WarningMessage is undocumented

csm10495 · March 22, 2024, 5:07pm

I respectfully disagree to both points. WarningMessage objects have a .source as well that isn’t included in showwarning()'s args. So the current documentation is missing that point (and is therefore wrong and misleading in my opinion).

We should be explicit where possible in documentation so that it’s simple for folks to read and understand. Adding links to get to the object itself (or a protocol of it) makes it easier. This particular example, as it is before this PR, is not simple/easy for at least me to understand as it originally was.

This change request, is attempting to document in a way to make the information more accessible for others.

steve.dower · March 22, 2024, 5:11pm

If the docs said “Each object in the list has exactly the attributes with the same names as the arguments to showwarning(), no more, no less.” then I’d agree, but that’s not what it says.^[1]

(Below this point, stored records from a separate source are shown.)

/-! ### submit: further turns -/

@[simp] theorem submit_busy (ts : List Turn) (s : State) : (s.submit ts).busy = s.busy := rfl
@[simp] theorem submit_err (ts : List Turn) (s : State) : (s.submit ts).err = s.err := rfl
@[simp] theorem submit_ovr (ts : List Turn) (s : State) : (s.submit ts).ovr = s.ovr := rfl
@[simp] theorem submit_lastErr (ts : List Turn) (s : State) : (s.submit ts).lastErr = s.lastErr := rfl
@[simp] theorem submit_ksched (ts : List Turn) (s : State) : (s.submit ts).ksched = s.ksched := rfl
@[simp] theorem submit_cmd (ts : List Turn) (s : State) : (s.submit ts).cmd = s.cmd := rfl
@[simp] theorem submit_opa (ts : List Turn) (s : State) : (s.submit ts).opa = s.opa := rfl
@[simp] theorem submit_opb (ts : List Turn) (s : State) : (s.submit ts).opb = s.opb := rfl
@[simp] theorem submit_resl (ts : List Turn) (s : State) : (s.submit ts).resl = s.resl := rfl
@[simp] theorem submit_resh (ts : List Turn) (s : State) : (s.submit ts).resh = s.resh := rfl
@[simp] theorem submit_keylen (ts : List Turn) (s : State) : (s.submit ts).keylen = s.keylen := rfl
@[simp] theorem submit_blklen (ts : List Turn) (s : State) : (s.submit ts).blklen = s.blklen := rfl
@[simp] theorem submit_state (ts : List Turn) (s : State) : (s.submit ts).state = s.state := rfl
@[simp] theorem submit_key (ts : List Turn) (s : State) : (s.submit ts).key = s.key := rfl
@[simp] theorem submit_rk (ts : List Turn) (s : State) : (s.submit ts).rk = s.rk := rfl
@[simp] theorem submit_schedule (ts : List Turn) (s : State) : (s.submit ts).schedule = s.schedule ++ ts := rfl
@[simp] theorem submit_responses (ts : List Turn) (s : State) : (s.submit ts).responses = s.responses := rfl
@[simp] theorem submit_draws (ts : List Turn) (s : State) : (s.submit ts).draws = s.draws := rfl

/-! ### Views that do not see an update -/

@[simp] theorem nr_respond (r : BusResponse) (s : State) : (respond r s).nr = s.nr := rfl
@[simp] theorem ksv_respond (r : BusResponse) (s : State) : (respond r s).ksv = s.ksv := rfl
@[simp] theorem readReg_respond (reg : WindowReg) (r : BusResponse) (s : State) :
    readReg reg (respond r s) = readReg reg s := by cases reg <;> rfl

/-- A window read sees no field of the model's own. -/
theorem readReg_ownFields (reg : WindowReg) (s : State) (sc : List Turn) (rs : List BusResponse) (n : Nat) :
    readReg reg { s with schedule := sc, responses := rs, draws := n } = readReg reg s := by
  cases reg <;> rfl

/-! ### The views of the schedule descriptor -/

theorem ksv_eq_false_iff (s : State) : s.ksv = false ↔ s.ksched = none := by
  cases h : s.ksched <;> simp [State.ksv, h]

theorem ksv_eq_true_iff (s : State) : s.ksv = true ↔ ∃ k, s.ksched = some k := by
  cases h : s.ksched <;> simp [State.ksv, h]

theorem nr_of_ksched {s : State} {k : KeySize} (h : s.ksched = some k) : s.nr = k.nr := by
  simp [State.nr, h]

theorem nr_le (s : State) : s.nr ≤ 14 := by
  rcases h : s.ksched with _ | k
  · simp [State.nr, h]
  · cases k <;> simp [State.nr, h, KeySize.nr]

theorem KeySize.nr_pos (k : KeySize) : 0 < k.nr := by cases k <;> decide
theorem KeySize.nk_pos (k : KeySize) : 0 < k.nk := by cases k <;> decide

/-- The key words are part of the schedule. -/
theorem KeySize.nk_le (k : KeySize) : k.nk ≤ 4 * (k.nr + 1) := by cases k <;> decide

/-- The schedule fits in the round-key RAM (R10). -/
theorem KeySize.words_le (k : KeySize) : 4 * (k.nr + 1) ≤ 60 := by cases k <;> decide

/-- KEXP accepts the lengths 16, 24 and 32 and no other (R173). -/
theorem keySizeOf_eq_none_iff (kl : Byte) : keySizeOf kl = none ↔ kl ≠ 16 ∧ kl ≠ 24 ∧ kl ≠ 32 := by
  unfold keySizeOf
  split
  · simp_all
  · split
    · simp_all
    · split <;> simp_all

end Sys2Proof.Machine
end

The implication is that you can’t rely on .source being available. It is effectively internal implementation, and so information about it should not be more accessible. If anything, we might need to make efforts to hide it better, if users are inclined to assume that it’s a guaranteed attribute simply because it’s there.

If there’s a reason it should be guaranteed API, then that’s your request, and what the discussion should be about.

And obviously we never write that sort of spec, because it’s very unidiomatic for Python. ↩︎

csm10495 · March 22, 2024, 5:23pm

It seems odd to me. So if it shouldn’t be documented, should it not be mentioned here in the docs for the C-API for exception handling?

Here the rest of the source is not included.